Researchers in Italy have devised a new social network analysis-based approach to studying research scenarios. The multidimensional picture they can obtain of research in a set of countries using this technique can reveal interest and might even be able to detect hubs operating within those countries. Paolo Lo Giudice and Domenico Ursino of the University ‘Mediterranea’ of Reggio Calabria, Paolo Russo of Negg International, in Rome, explain that such improved understanding might lead to new insights into how socio-economic factors influence research.
The team has investigated the North African countries of Algeria, Egypt, Morocco, and Tunisia in the anticipation of providing new knowledge to policymakers who might then be able to sustain the accumulation of scientific and technological capabilities in the region in a way that has not been possible previously.
The data available for scientometrics and bibliometrics investigations of scientific and technological research continues to grow apace. There is therefore an urgent need, if use is to be made of this “big data”, to develop the necessary tools examine and interpret this data and to plot out meaning and extract knowledge from it.
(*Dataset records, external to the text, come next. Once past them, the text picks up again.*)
-- ==== Sys2Proof/Store/Csp.lean ====
section
/-! DEFINITION. A cluster signal processor's state (10). -/
namespace Sys2Proof

/-- An accumulator: two int40 parts (10 Table 1). -/
structure CspAcc where
  re : BitVec 40
  im : BitVec 40
deriving DecidableEq, Repr

/-- The status register's fields sat, ie, lpen, level (10 R219). -/
structure CspStatus where
  sat   : Bool
  ie    : Bool
  lpen  : Bool
  level : BitVec 2
deriving DecidableEq, Repr

/-- A deferred write: the cycles until it is due in slot B, its address, its bytes, whether the bundle now in issue made it
(10 R229, R230). -/
structure CspDefer where
  due   : Nat
  addr  : BitVec 18
  bytes : List Byte
  own   : Bool
deriving DecidableEq, Repr

/-- External accesses (10 R223, R224): those that wait with the cycles each has waited, whether one takes slot B of the next cycle, the writes
served since the bundle in issue began, what served accesses have answered, and the data words with a correctable or an uncorrectable error. -/
structure CspExt where
  waiting : List (CspAccess × Nat)
  stolen  : Bool
  written : List (Nat × List Byte)
  answers : List (Bool × Nat)
  weak    : List Nat
  bad     : List Nat
deriving DecidableEq, Repr

/-- What a bundle can change: registers, data memory, deferred writes, a repeat and a wait in progress. -/
structure CspCore where
  d     : Table Word
  i     : Table (BitVec 18)
  m     : Table (BitVec 18)
  acc   : Table CspAcc
  lc0   : Word
  ls0   : BitVec 12
  le0   : BitVec 12
  lc1   : Word
  ls1   : BitVec 12
  le1   : BitVec 12
  depth : BitVec 2
  pc    : BitVec 12
  st    : CspStatus
  lr    : BitVec 12
  epc1  : BitVec 12
  est1  : CspStatus
  epc2  : BitVec 12
  est2  : CspStatus
  dmem  : Table Byte
  defers : List CspDefer
  /-- A repeat that RPT set up for the next bundle: its count and clr. -/
  rpt   : Option (Nat × Bool)
  /-- The iterations of the running bundle's repeat that are still to come. -/
  rep   : Option (Nat × CspRep)
  /-- Is a bundle issued and not ended, are its M-slot and X-slot filled, does it repeat, how many memory slots has it taken in
  this cycle, where does a taken branch of it go, and behind which bundle does a loop that is skipped end? -/
  busy  : Bool
  mUsed : Bool
  xUsed : Bool
  repeats : Bool
  slots : Nat
  target : Option (BitVec 12)
  skip  : Option (BitVec 12)
  /-- The signal that its SIG gives when it ends. -/
  signal : Option (BitVec 4)
  /-- The event mask a WAIT stalls for. -/
  waiting : Option Byte
  ext   : CspExt
deriving DecidableEq, Repr

/-- CSP_STAT.state (10 Table 8). -/
inductive CspState where | empty | loaded | running | stopped | faulted | zeroising
deriving DecidableEq, Repr

/-- A CSP. `atIssue` is its core as it stood before the running bundle: operands are read there (R220), and a fault goes
back to it (R238). -/
structure Csp where
  state    : CspState
  domain   : Option Domain
  fault    : Option CspFault
  stopPc   : BitVec 12
  prog     : Table Dword
  signals  : List (BitVec 4 × Fin 1024)
  badBundles : List Nat
  core     : CspCore
  atIssue  : CspCore
  pending  : BitVec 8
  rptMax   : Half
  irqLevel : BitVec 8
  run      : Bool
  ecc      : Nat
  mailbox  : Option (BitVec 4)
  /-- Signals of ended bundles that have not yet gone out. -/
  signalled : List (BitVec 4)
  /-- The program that the control core loads again after a fault (10 R238). -/
  again    : Option (Table Dword × List (BitVec 4 × Fin 1024))
deriving DecidableEq, Repr

def CspAcc.init : CspAcc := { re := 0, im := 0 }

def CspExt.init : CspExt := { waiting := [], stolen := false, written := [], answers := [], weak := [], bad := [] }

def CspStatus.init : CspStatus := { sat := false, ie := false, lpen := false, level := 0 }

/-- Zeroised registers and data memory (10 R237). -/
def CspCore.init : CspCore :=
  { d := .empty, i := .empty, m := .empty, acc := .empty, lc0 := 0, ls0 := 0, le0 := 0, lc1 := 0, ls1 := 0, le1 := 0,
    depth := 0, pc := 0, st := CspStatus.init, lr := 0, epc1 := 0, est1 := CspStatus.init, epc2 := 0,
    est2 := CspStatus.init, dmem := .empty, defers := [], rpt := none, rep := none, busy := false, mUsed := false, xUsed := false,
    repeats := false, slots := 0, target := none, skip := none, signal := none, waiting := none, ext := CspExt.init }

/-- CSP_CTL's reset values and an empty CSP (10 Tables 7, 8). -/
def Csp.init : Csp :=
  { state := .empty, domain := none, fault := none, stopPc := 0, prog := .empty, signals := [], badBundles := [], core := CspCore.init,
    atIssue := CspCore.init, pending := 0, rptMax := 0xFFFF, irqLevel := 0, run := false, ecc := 0, mailbox := none, signalled := [],
    again := none }

end Sys2Proof
end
The team’s success with their social network analysis (SNA) approach now points them towards developing the approach still further to extract knowledge patterns about patent inventors and how they cooperate, to verify the presence of ‘power inventors’ in a given country, and to verify the existence of a backbone and of possible cliques among them.
Giudice, P.L., Russo, P. and Ursino, D. (2018) ‘A new social network analysis-based approach to extracting knowledge patterns about research activities and hubs in a set of countries‘, Int. J. Business Innovation and Research, Vol. 17, No. 2, pp.147-186.